Jack Dodd | |
Birth Name: | John Newton Dodd |
Birth Date: | 19 April 1922 |
Birth Place: | Hastings, New Zealand |
Death Place: | Dunedin, New Zealand |
Citizenship: | New Zealand |
Fields: | Atomic spectroscopy, nuclear physics |
Workplaces: | University of Otago |
Alma Mater: | University of Birmingham |
Thesis Title: | Proton scattering experiments: a study of the elastic and inelastic scattering of protons from gold, aluminium, magnesium and carbon |
Thesis Url: | http://findit.bham.ac.uk/44BIR_VU1:44BIR_ALEPH_DS003281504 |
Thesis Year: | 1952 |
Awards: | Hector Medal (1976) |
Children: | 4 |
John Newton Dodd (19 April 1922 – 20 May 2005) was a New Zealand physicist who worked in the field of atomic spectroscopy.
Born in Hastings in 1922,[1] [2] Dodd was educated at Otago Boys' High School.[3] In 1950, he married Jean Patricia Oldfield with whom he had four children.[3]
Dodd attended the University of Otago, graduating with a master's degree with first-class honours in 1946.[4] After earning his doctorate at the University of Birmingham, he returned to the University of Otago to take up a lectureship. He was awarded a professorial chair in 1965 and retired in 1988.[1]
While on leave in Oxford in 1959–1960, he worked with George Series who was applying techniques developed by Alfred Kastler's research group in Paris to demonstrate that radiation from a coherent superposition of excited states of atoms would display interference effects, known as quantum beats, and together they developed the theoretical explanation for the phenomenon.[5] [6] His friendship with Series was long lasting, and it was Jack Dodd who edited a memorial Festschrift for George Series after his death in 1995.[7]

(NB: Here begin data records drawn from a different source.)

-- ==== Sys2Proof/Tests/Slice0.lean ====
section
/-! SUPPORT. The model's own tests: ill-formed commands refused, the spec's worked words, and a state and operands that meet the
hypotheses of each clause of each statement. -/

namespace Sys2Proof.Machine
open Sys2Proof

/-! ### Small changes of a state -/

/-- Bytes placed in device memory. -/
def State.withBytes (s : State) (a : Nat) (b : List Byte) : State := s.onDev (fun d => d.dramWrites a b)

/-- A register's word. -/
def State.withReg (s : State) (p o : Nat) (v : Word) : State := s.onDev (fun d => d.setReg p o v)

/-- The clock at millisecond `n`, whose epoch boundary is the next to be acted on. -/
def State.atMs (s : State) (n : Nat) : State := s.onDev (fun d => { d with clk := { d.clk with
  sec := n / 1000, ns := n % 1000 * 1000000, nextEpoch := n, nextBlock := 3 * n + 1, nextTick := 1000 * n + 1 } })

/-- A page header changed. -/
def State.withHdr (s : State) (p : Nat) (f : PageHdr → PageHdr) : State := s.onDev (fun d => d.onPage p f)

/-- A leg placed. -/
def State.withLeg (s : State) (l : Nat) (x : Leg) : State := s.onDev (fun d => d.setLeg l x)

/-- The pair's state changed. -/
def State.withPair (s : State) (f : Pair → Pair) : State := s.onDev (fun d => { d with pair := f d.pair })

end Sys2Proof.Machine

/- One thread elaborates the tests: the evaluations of `decide` side by side would ask for more stacks than the check allows. -/
set_option Elab.async false

namespace Sys2Proof.Tests
open Sys2Proof Sys2Proof.Machine

/-! ### Helpers -/

/-- A number whose bytes at `e.1` hold `e.2`, bytes written from the least one up. -/
def pack (l : List (Nat × Nat)) : Nat := l.foldl (fun n e => n + e.2 * 2 ^ (8 * e.1)) 0

/-- A command with these ARGS, from a realm's ring 0. -/
def cmd (l : List (Nat × Nat)) (realm : Nat := 0) : HostCmd := ⟨realm, 0, 5, 0, 0, 0, 0, BitVec.ofNat 320 (pack l)⟩

/-- A descriptor of `n` bytes. -/
def desc (n : Nat) (l : List (Nat × Nat)) : List Byte := leBytes n (pack l)

/-- A unit that is SOLO and has just become READY. -/
def ready : State :=
  { aon := { auxOn := true, railsOn := true, resetHigh := true }
    dev := { ({ boot := { phase := .role }, pair := { role := .solo }, mem := { trained := true } } : Dev).becomeReady with
      clk := { nextEpoch := 0, nextBlock := 1, nextTick := 0 } } }

/-- The same with the first 32 MB of realm 0 mapped onto the first of device memory, PINNED. -/
def mapped : State := ready.onDev (fun d => { d with xlat := { d.xlat with leaves := [(0, ⟨true, true, false, 0, 0⟩)] } })

/-- A Bool that decides Accepts. -/
def accepts (o : OpSpec) (c : HostCmd) (s : State) : Bool :=
  s.ready && !s.dev.joined && decide (s.dev.datedPending < 8192) && (o.actsNow (o.token c s) s.dev).isSome && (o.judged c s).isNone

theorem accepts_of {o : OpSpec} {c : HostCmd} {s : State} (h : accepts o c s = true) : Accepts o c s := by
  simp only [accepts, Bool.and_eq_true, Option.isNone_iff_eq_none, Bool.not_eq_true', decide_eq_true_eq] at h
  exact ⟨h.1.1.1.1, h.1.1.1.2, fun _ => h.1.1.2, h.1.2, h.2⟩

/-- A picture to decode. -/
def decIn : DecIn :=
  { seq := ⟨.constrainedBaseline, 0, 8, 1, 1, false, false, false, false, false, false⟩
    seqStart := true
    header := 0
    gap := false
    keep := []
    layers := [⟨0, 0, 64, 64, 64, true, false, [⟨.slice, true, [0], 10, 10, 1, none, none, none, none⟩], [none], [], 0, [], []⟩] }

/-! ### Ill-formed commands -/

/-- A command from a realm that does not exist. -/
def badCmd : HostCmd := cmd [] 64

/-- A Mirror Link header. -/
def hdr : LinkHdr := ⟨0, 0, 0, true⟩

/-- One whose SEQ has more than 32 bits. -/
def badHdr : LinkHdr := ⟨4294967296, 0, 0, true⟩

/-- A ring pair that realm 1 has not, an ACK and an EPOCH of more than 32 bits. -/
theorem test_wf_parts : (cmd [] 1).wf = true ∧ ({ cmd [] 1 with ring := 1 } : HostCmd).wf = false ∧ ({ cmd [] with ring := 4 } : HostCmd).wf = false ∧
    ({ hdr with ack := 4294967296 } : LinkHdr).wf = false ∧ ({ hdr with epoch := 4294967296 } : LinkHdr).wf = false ∧ hdr.wf = true := by decide +kernel

/-- Ill-formed commands, one for each operand that a check holds (part 1). -/
theorem test_wf_1 : [.registerWrite 204 0 8 0, .registerWrite 0 4096 8 0, .registerWrite 0 0 0 0, .splitWrite 204 0 0, .splitWrite 0 4096 0, .splitRead 204 0 4,
  .splitRead 0 4096 4, .splitRead 0 0 3, .pageErrRead 202 .whole, .shadowWrite 202 0 0, .shadowWrite 0 2048 0, .pageEnable 202, .pageIsolate 202 false,
  .pageReset 202, .snapshot 202, .snapshotLatch 202, .snapRelease 202, .pageEventClear 202 0, .pageEventMaskWrite 202 0,
  .pageCommitWrite 202 0, .bar4Access 4294967296 (.read 1), .ringCtrlWrite 64 0 0, .ringCtrlWrite 0 4 0, .cmdTailWrite 64 0 0, .cmdTailWrite 0 4 0,
  .cplHeadWrite 64 0 0, .cplHeadWrite 0 4 0, .commandFetch 64 0, .commandFetch 0 4, .coalesceTimeout 64 0, .coalesceTimeout 0 4,
  .nop badCmd, .commitGroup badCmd, .commitGroupApply 16 0, .commitGroupApply 0 202, .cancelCommit badCmd, .pictureTick 256,
  .acceptStep badCmd, .globalSnapshot badCmd, .legOpen badCmd, .legStart badCmd, .legHold badCmd, .legResume badCmd].all (fun i : Instr => !i.wf) = true := by decide +kernel

/-- Ill-formed commands, one for each operand that a check holds (part 2). -/
theorem test_wf_2 : [.legHold badCmd, .legResume badCmd, .legClose badCmd, .legDrainEnd 4096, .legRelease badCmd, .legUpdate badCmd,
  .streamAdd badCmd, .streamRemove badCmd, .subscribe badCmd, .unsubscribe badCmd, .subscribeSet badCmd, .legQuery badCmd,
  .consentRequest 4096 [] 0, .consentExpired 4096, .frameReceive 8 0 [] 0, .videoWaitExpiry 4096 0, .videoWaitExpiry 0 256, .nackSend 4096 0,
  .nackSend 0 256, .feedbackLost 4096, .layerSuspend 256 0 0, .layerSuspend 0 4 0, .layerSuspend 0 0 3, .pliSend 4096 0,
  .pliSend 0 256, .repairEscalated 4096 0, .repairEscalated 0 256, .rtcpSend 4096, .feedbackSend 4096, .encStreamOpen badCmd,
  .encStreamClose badCmd, .encStreamUpdate badCmd, .encRefresh badCmd, .encQuery badCmd, .encSubmit badCmd, .encJobStart 2048,
  .encJobDone 2048, .geodePreempt 32 0 0, .geodePreempt 0 3 0, .geodePreempt 0 0 512, .decStreamOpen badCmd, .decStreamClose badCmd, .decQuery badCmd].all (fun i : Instr => !i.wf) = true := by decide +kernel

/-- Ill-formed commands, one for each operand that a check holds (part 3). -/
theorem test_wf_3 : [.decStreamClose badCmd, .decQuery badCmd, .decSubmit badCmd, .decJobStart 4096, .decJobDone 4096 decIn, .geodeTwin badCmd,
  .geodeUntwin badCmd, .geodeSwap badCmd, .geodeSwapMove 32, .geodeLinkError 17 0, .layoutOpen badCmd, .layoutStart badCmd,
  .layoutStop badCmd, .layoutClose badCmd, .layerLoad badCmd, .layoutFlip badCmd, .layerBypass badCmd, .stillLoad badCmd,
  .layoutQuery badCmd, .sourceLate 256 0, .sourceLate 0 64, .micaPictureDone 256, .legAudioSet badCmd, .confAudioSet badCmd,
  .hrtfLoad badCmd, .routeSet badCmd, .routeClear badCmd, .routeQuery badCmd, .netRxOpen badCmd, .netRxClose badCmd,
  .netTxOpen badCmd, .netTxClose badCmd, .netAudioReceive 8 0 [], .jbForceStep 4096 0, .jbForceStep 0 256, .plcMute 4096 0,
  .plcMute 0 256, .tdmCfgWrite 32 0, .tdmFrame 32 0 0 [], .tdmLock 32, .lockLost 32, .spkLayoutLoad badCmd].all (fun i : Instr => !i.wf) = true := by decide +kernel

/-- Ill-formed commands, one for each operand that a check holds (part 4). -/
theorem test_wf_4 : [.lockLost 32, .spkLayoutLoad badCmd, .spkLayoutLoaded 2, .spkLayoutSelect badCmd, .renderStart badCmd, .renderStop badCmd,
  .objSet badCmd, .spkSet badCmd, .firLoad badCmd, .hoaSet badCmd, .renderQuery badCmd, .garnetLoad badCmd,
  .garnetUnload badCmd, .insertOpen badCmd, .insertClose badCmd, .insertParam badCmd, .insertCoef badCmd, .insertBypass badCmd,
  .insertReset badCmd, .insertQuery badCmd, .garnetSwap badCmd, .garnetSwapSwitch 32, .eccFatal 33, .garnetFaultMove 32,
  .taskStart badCmd, .taskStop badCmd, .insertCall 256, .insertBudgetExpiry 256, .bundleIssue 32 0 0, .bundleIssue 0 16 0, .bundleIssue 0 0 3,
  .dispGetReturn 32 0, .dispGetReturn 0 16, .xferDone 32 0, .xferDone 0 16, .timerInterrupt 32 0, .timerInterrupt 0 16,
  .interruptEntry 32 0, .interruptEntry 0 16, .queueAssign badCmd, .queueSet badCmd, .queueQuery badCmd, .queueFlush badCmd].all (fun i : Instr => !i.wf) = true := by decide +kernel

/-- Ill-formed commands, one for each operand that a check holds (part 5). -/
theorem test_wf_5 : [.queueQuery badCmd, .queueFlush badCmd, .gateListSet badCmd, .gateListCancel badCmd, .hostSend badCmd, .gateSwitched 8,
  .gateEntryStart 8, .transmitOpportunity 8, .pacerEligible 8200, .queueSample 8, .keyslotAssign badCmd, .keyQuery badCmd,
  .flintRelease badCmd, .keyWrite 64, .zeroize 64, .cancelPending 64, .keyCmdConfirm 64, .keyCmdTimeout 64,
  .keyRegisterWrite 64 0 0, .keyRegisterWrite 0 4096 0, .flintPipeMove 16, .pipeFault 16, .signalDetect 40, .signalLoss 40,
  .cdrLock 40, .cdrTimeout 40, .commaDetect 40 0 false, .commaTimeout 40, .deskewDone 9 [], .deskewTimeout 9,
  .tryRetry 40, .noPartnerRetry 40, .syncLoss 40, .skewLoss 9, .laneRetrain badCmd, .portQuery badCmd,
  .laneCfgWrite 40 0, .errInject 40, .prbsLock 40 [], .prbsLockLost 40 [], .elasticAdjust 9, .remoteFault 8].all (fun i : Instr => !i.wf) = true := by decide +kernel

/-- Ill-formed commands, one for each operand that a check holds (part 6). -/
theorem test_wf_6 : [.elasticAdjust 9, .remoteFault 8, .remoteFaultClear 8, .portCfgWrite 8 0, .hello badHdr ⟨1, 2, 0, 0, true, 3⟩, .ack badHdr,
  .manifest badHdr [], .manifestAck badHdr 0, .log badHdr [], .digest badHdr 0 [], .resyncDone 4096, .relayReq badHdr [],
  .relayData badHdr 0 none, .command badHdr ⟨cmd [], 1, 0, []⟩, .command hdr ⟨badCmd, 1, 0, []⟩, .regWrite badHdr 0 0 0, .regWrite hdr 138 0 0, .regWrite hdr 0 4096 0,
  .key badHdr 0 0 [], .state badHdr 0 0 [], .surrender badHdr 0, .takeover badHdr 0, .image badHdr 0 0 0 [], .pairSurrender badCmd,
  .pairYield badCmd, .pairJoin badCmd, .legResync badCmd, .pairQuery badCmd, .xlatMap badCmd, .xlatUnmap badCmd,
  .xlatProtect badCmd, .xlatQuery badCmd, .faultResume badCmd, .faultAbort badCmd, .domainSet badCmd, .dispSubmit badCmd,
  .dispQuery badCmd, .dispFlush badCmd, .chEnable 32 0, .chResume 32, .chSkip 32, .chStop 32].all (fun i : Instr => !i.wf) = true := by decide +kernel

/-- Ill-formed commands, one for each operand that a check holds (part 7). -/
theorem test_wf_7 : [.chSkip 32, .chStop 32, .chTailWrite 32 0, .dmaDescriptorStart 8 false none, .dmaWaitExpiry 32, .dmaDescriptorEnd 32,
  .eccMapWrite 2 0, .sliceCfgWrite 16 0, .updateBegin badCmd, .updateData badCmd, .updateFinish badCmd, .updateAbort badCmd,
  .updateActivate badCmd, .updateConfirm badCmd, .updateRevert badCmd, .updateLock badCmd, .settingsWrite badCmd, .settingsRead badCmd,
  .errorReport ⟨4096, 0, 0, 0, 0⟩, .unitIsolate badCmd, .bistRun badCmd, .freezeNow badCmd, .deviceTest badCmd, .selfTestDone 202,
  .engineFault 34, .micaInternalFault 2, .pmaFault 10, .channelFailure 16 0, .channelFailure 0 4, .tempHigh 16 0].all (fun i : Instr => !i.wf) = true := by decide +kernel


/-! ### Pages, registers and rings -/

theorem wit_StepRunsFront : ({ ready with pending := [.idcode, .bypass] } : State).pending = .idcode :: [.bypass] := by decide +kernel

theorem wit_EmptyQueueIdles : ready.pending = [] := by decide +kernel

/-- The page and the register of the statements over register writes: DEVICE, FREEZE_CFG, at its lowest and highest block offset here. -/
theorem wit_RegisterWriteStores : Reaches ready pgDevice ∧ ready.dev.pair.role = .solo ∧ pageType pgDevice = some .device ∧
    (PType.device.regAt 0x060).any (fun g => !g.rws) = true ∧ ready.pageState pgDevice ≠ .isolated ∧ ready.pageState pgDevice ≠ .testing := by
  unfold Reaches; decide +kernel

/-- REGISTER_WRITE: a word in range is stored; a range-limited field goes to its limit and is counted. -/
theorem test_registerWrite :
    (match exec (.registerWrite pgDevice 0x060 8 1) ready with | .next u => decide (u.dev.reg pgDevice 0x060 = 1) | _ => false) = true := by decide +kernel

theorem wit_BadAccessCounted : Reaches ready pgPair ∧ ((2 : Nat) = 1 ∨ 2 = 2 ∨ 0x050 % 2 ≠ 0) ∧ (0x051 % 8 ≠ 0) := by unfold Reaches; decide +kernel

/-- A register of a page that both halves of a split access reach, with nothing held, a half of it held, and another's half held. -/
theorem wit_SplitWritePairsHalves : ready.up = true ∧ ready.answers pgDevice = true ∧ pgDevice < 202 ∧ 0x060 % 8 = 0 ∧ 0x060 < 0x800 ∧ regHere pgDevice 0x060 = true ∧
    (ready.dev.page pgDevice).wbuf = none ∧
    ((ready.withHdr pgDevice (fun h => { h with wbuf := some (0x060, 1) })).dev.page pgDevice).wbuf = some (0x060, 1) ∧
    ((ready.withHdr pgDevice (fun h => { h with wbuf := some (0x068, 1) })).dev.page pgDevice).wbuf = some (0x068, 1) := by decide +kernel

/-- SPLIT_WRITE: a low and then a high half write the whole register. -/
theorem test_splitWrite :
    (match exec (.splitWrite pgDevice 0x064 0) (ready.withHdr pgDevice (fun h => { h with wbuf := some (0x060, 1) })) with
      | .next u => decide (u.dev.reg pgDevice 0x060 = 1) && decide ((u.dev.page pgDevice).wbuf = none) | _ => false) = true := by decide +kernel

theorem wit_SplitReadLatches : regHere pgQuartz 0x050 = true ∧ ready.answers pgQuartz = true ∧ pgQuartz ≠ pgPcie ∧
    ((ready.withHdr pgQuartz (fun h => { h with latch := some (0x050, 7) })).dev.page pgQuartz).latch = some (0x050, 7) ∧
    (∀ hi, (ready.dev.page pgQuartz).latch ≠ some (0x050, hi)) := by
  refine ⟨by decide +kernel, by decide +kernel, by decide +kernel, by decide +kernel, fun hi h => ?_⟩
  have e : (ready.dev.page pgQuartz).latch = none := by decide +kernel
  rw [e] at h; cases h
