-- ==== Sys2Proof/WellFormed.lean ====
section
/-! DEFINITION. Which terms of Instr stand for an encodable word: every field in the range its bits give it, and the operand
values that the entries assign to EN-02 shut out (08 R193, R200). -/
namespace Sys2Proof

/-- The CSR numbers of 09 R246. -/
def csrExists (n : Nat) : Bool :=
  n < 9 || n == 9 || (0x010 <= n && n <= 0x013) || (0x020 <= n && n <= 0x022) || (0x030 <= n && n <= 0x032) ||
    (0x038 <= n && n <= 0x03F) || n == 0x040 || n == 0x041

/-- The CSRs that a lookup core decodes (09 R246, last column). -/
def csrOnLookup (n : Nat) : Bool :=
  csrExists n && n != 0x005 && n != 0x006 && n != 0x021 && n != 0x022 && !(0x030 <= n && n <= 0x03F)

/-- An immediate with an own field of `width` bits and at most `maxX` X words; when it is longer than 64 bits, the bits above
bit 63 all equal bit 63 (08 R194, signed). -/
def Imm.wf (width maxX : Nat) (m : Imm) : Bool :=
  m.field < 2 ^ width && m.xs.length <= maxX && m.xs.all (· < 2 ^ 28) &&
    (match m.xs with
     | [x0, x1] =>
       let raw := m.field + 2 ^ width * (x0 + 2 ^ 28 * x1)
       width + 56 <= 64 || raw / 2 ^ 63 == 0 || raw / 2 ^ 63 == 2 ^ (width + 56 - 63) - 1
     | _ => true)

/-- The value of a signed immediate, extended to 64 bits (08 R194). -/
def Imm.value (width : Nat) (m : Imm) : BitVec 64 :=
  match m.xs with
  | [] => (BitVec.ofNat width m.field).signExtend 64
  | [x0] => (BitVec.ofNat (width + 28) (m.field + 2 ^ width * x0)).signExtend 64
  | x0 :: x1 :: _ => (BitVec.ofNat (width + 56) (m.field + 2 ^ width * (x0 + 2 ^ 28 * x1))).signExtend 64

/-- What a class V entry admits (10 R253): each flag names a field that may be used. `third` and `needMask` ask for CV = 1 and
MV = 1. -/
structure VAllow where
  s : Bool
  c : Bool
  rnd : Bool
  mask : Bool
  sat : Bool
  third : Bool
  needMask : Bool
  b : Bool
  deriving DecidableEq, Repr

/-- Every field of the X word in range, and the fields that the entry does not use 0 (10 R252, R253). -/
def VX.wf (al : VAllow) (x : VX) : Bool :=
  x.vc < 16 && x.cv < 2 && x.vm < 16 && x.mv < 2 && x.sat < 2 &&
    (x.cv == if al.third then 1 else 0) && (x.cv == 1 || x.vc == 0) &&
    (x.mv == 1 || x.vm == 0) && (al.mask || x.mv == 0) && (!al.needMask || x.mv == 1) && (al.sat || x.sat == 0)

/-- The operand fields of a class V word under what its entry admits. -/
def VOps.wf (al : VAllow) (o : VOps) : Bool :=
  o.s < 2 && o.c < 2 && o.d < 16 && o.rnd < 3 && o.a < 16 && o.b < 64 &&
    (al.s || o.s == 0) && (al.c || o.c == 0) && (al.rnd || o.rnd == 0) && (al.b || o.b == 0) && (o.s == 1 || o.b < 16) &&
    (match o.x with
     | none => !al.third && !al.needMask
     | some x => (al.mask || al.sat || al.third) && x.wf al)

/-- What the entries of VADD, VSUB, VMUL, VDIV admit (10 R255, R259). -/
def VAllow.arith : VAllow := ⟨true, true, true, true, true, false, false, true⟩

/-- What the entries of VFMA admit (10 R255, R259). -/
def VAllow.fma : VAllow := ⟨true, true, true, true, true, true, false, true⟩

/-- What the entries of VMIN, VMAX, the bitwise words, shifts and compares admit (10 R255, R259). -/
def VAllow.logic : VAllow := ⟨true, true, false, true, false, false, false, true⟩

/-- What the entries of VNEG, VABS admit (10 R255, R259). -/
def VAllow.unary : VAllow := ⟨false, true, false, true, true, false, false, false⟩

/-- What the entries of VSEL admit (10 R255, R259). -/
def VAllow.select : VAllow := ⟨true, true, false, true, false, false, true, true⟩

/-- An optional mask operand of VRED: no X word, an X word without a mask, or an X word naming the mask. -/
def maskWf : Option (Option Nat) → Bool
  | none => true
  | some none => true
  | some (some v) => v < 16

Dodd was elected a Fellow of the Royal Society of New Zealand in 1964,[8] and was president of the society from 1989 to 1993.[9] In 1976, he won the society's Hector Medal, at that time the highest prize in New Zealand science.[10] In 1990, he was awarded the New Zealand 1990 Commemoration Medal.[3]
The Dodd-Walls Centre for Photonic and Quantum Technologies, a New Zealand Centre of Research excellence based in the University of Otago, was named after Jack Dodd and Dan Walls in recognition of their pioneering roles in establishing New Zealand's internationally recognised standing in photonics, quantum optics and ultra-cold atoms.[2]